Ларс Борре стоял в нерешительности перед строптивым крестьянином, не успев переступить порог. Это тот самый крестьянин, что корил его когда-то неверной мерой. С ним надо обойтись построже, добром с ним не сладить. Похоже, что нрав у него буйный и необузданный. Он, видно, затевает какую-то хитрость. Само собой, пустить в ход оружие он не осмелится, но все-таки не стоит приближаться к этому головорезу, покуда его не обезоружили.

Оба рейтара стояли сзади и с любопытством наблюдали за всем из-за спины фохта.

— Стыда у тебя нет, холоп! — заревел Борре. — Подавай сюда оружие!

— На что тебе мое добро? Или твой господин послал тебя грабить?

— Это было уж чересчур.

— Ну, берегись!

— Сам берегись, если учинишь насилие в моем доме! Мушкет-то у меня заряжен!

Сведье поднял топор и вскинул мушкет.

Тут Борре понял, что дал маху. Ему надо было сперва послать в дом слуг с пистолями.

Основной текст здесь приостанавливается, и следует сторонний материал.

theorem witness_MeetingRequests_barriers : (11 : Nat) < 12 * base.mySeat.size ∧ 12 * base.mySeat.size ≤ 12 ∧
    ((atRecord 1 (1000 + 0x100000)).reg 3).toNat ≤ base.tick.toNat + base.myPart.whz.toNat ∧
    base.tick.toNat + base.myPart.whz.toNat < ((atRecord 1 (1001 + 0x100000)).reg 3).toNat := by decide +kernel
theorem witness_MeetingRequests_record (b dl : Nat) (h : (b = 63 ∨ b = 64) ∧ dl = 1000 + 0x100000) :
    (match recordAt (atRecord b dl) 0x9000 with
      | .ok (r, u) => decide (r.pa = 0x9000 ∧ r.dev = u.dev ∧ u.uns = true ∧ meetScope u r < 4 ∧ u.c = (atRecord b dl).c ∧
          boundOf u 2 = 2 ∧ fillsOut u = false)
      | _ => false) = true ∧ dl ≤ (atRecord b dl).tick.toNat + (atRecord b dl).myPart.whz.toNat := by
  obtain ⟨rfl | rfl, rfl⟩ := h <;> decide +kernel

/-! ## Witnesses: locks, buffers and chains as a program asks, and bindings -/

/-- A buffer of four slots of partition 0, of device scope, and its chain. -/
def bufOf4 (slots : List SlotSt) : Buf :=
  { part := 0, n := 7, pa := 0x9000, home := 0, die := 0, base := 0xA000, cap := 4, lgsz := 6, host := false, np := false, scope := 3, rsv := 0,
    fre := 0, con := 0, hpr := 0, rpos := 1, fpos := 0, cpos := 0, slots := slots, claims := [], recvs := [], expert := none, events := false }

def withBuf (s : State) (b : Buf) : State := { s with bufs := [b] }

def chain7 : Chain := { part := 0, n := 7, pa := 0x9000, home := 0, die := 0, h := 5, scope := 3, waits := [] }
def withChain (s : State) (c : Chain) : State := { s with chains := [c] }

/-- With the tick synchronised. -/
def synced (s : State) : State := { s with tgb := s.tgb &&& ~~~0x100000000#64 }

theorem witness_LockAndBufferRequests_record : (match recordAt (atRecord 2000 1500) 0x9000 with
      | .ok (r, u) => decide (u.c = (atRecord 2000 1500).c ∧ placeScope u r < 4 ∧ fillsOut u = false) | _ => false) = true ∧
    fillsOut filling = true ∧ fillsOut base = false ∧
    (1500 ≤ base.tick.toNat + base.myPart.whz.toNat ∧ base.tick.toNat + base.myPart.whz.toNat < 0x200000) := by decide +kernel
/-- A record of another device, with the tick not synchronised: a remote leaf of 64 KiB at 0x4000_0000. -/
def farRecord : State := bytesAt (regs base [(1, 2 ^ 30), (2, 2000), (3, 1500)]) 12295 (leBytes 7 ((2 ^ 24 * 3) * 2 ^ 16 + 0xF441))

theorem witness_LockAndBufferRequests_far : (match recordAt farRecord (2 ^ 30) with
      | .ok (r, u) => decide (u.c = farRecord.c ∧ r.dev = 3 ∧ u.uns = true ∧ 4 ≤ placeScope u r ∧ 4 ≤ meetScope u r) | _ => false) = true := by
  decide +kernel
theorem witness_LockAndBufferRequests_buffer :
    (let s := withBuf base (bufOf4 [.filled, .free, .free, .free])
    match bufOf s 0 7 with
      | some b => decide (b.reach s < 4 ∧ b.closed = false ∧ b.home = s.dev) | none => false) = true ∧
    (let s := withBuf base { bufOf4 [.filled, .free, .free, .free] with home := 3 }
    match bufOf s 0 7 with
      | some b => decide (4 ≤ b.reach s ∧ s.uns = true ∧ b.closed = false ∧ b.home ≠ s.dev) | none => false) = true ∧
    (let s := withBuf base { bufOf4 [.filled, .free, .free, .free] with host := true }
    match bufOf s 0 7 with
      | some b => decide (b.closed = true) | none => false) = true ∧
    bufOf base 0 7 = none := by decide +kernel
theorem witness_LockAndBufferRequests_chain :
    (let s := withChain base chain7
    match chainOf s 0 7 with
      | some b => decide (b.reach s < 4) | none => false) = true ∧
    (let s := withChain base { chain7 with home := 3 }
    match chainOf s 0 7 with
      | some b => decide (4 ≤ b.reach s ∧ s.uns = true) | none => false) = true ∧ chainOf base 0 7 = none := by decide +kernel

Он отступил назад и, прислонясь к косяку, сделал знак своим людям, чтобы они прошли в дом. Этого гордеца надо проучить. Затевает свару, так пусть на себя и пеняет.

Стоя у очага, мать Сведье следила за этой немой сценой.

Сведьебонд вскинул топор:

— Проваливайте отсюда, насильники!

— Взять его! — приказал фохт.

Нильс Лампе стоял впереди и первым кинулся в дом. Не успел он сделать и двух шагов от порога, как топор Сведье просвистел в воздухе и с хрустом вонзился рейтару в плечо. Тот, как подкошенный, свалился в угол, где стояла метла. Сёрен Галле хотел было ринуться вслед за ним, но споткнулся о его тело и упал. Фохт, стоявший за ними, взвел курок пистоля. Но не успел он нажать его, как прогремел выстрел из мушкета Сведье. Пуля застряла в косяке всего лишь в нескольких вершках над головой фохта. Когда Сведье целился, фохт пригнулся и тем спас свою жизнь.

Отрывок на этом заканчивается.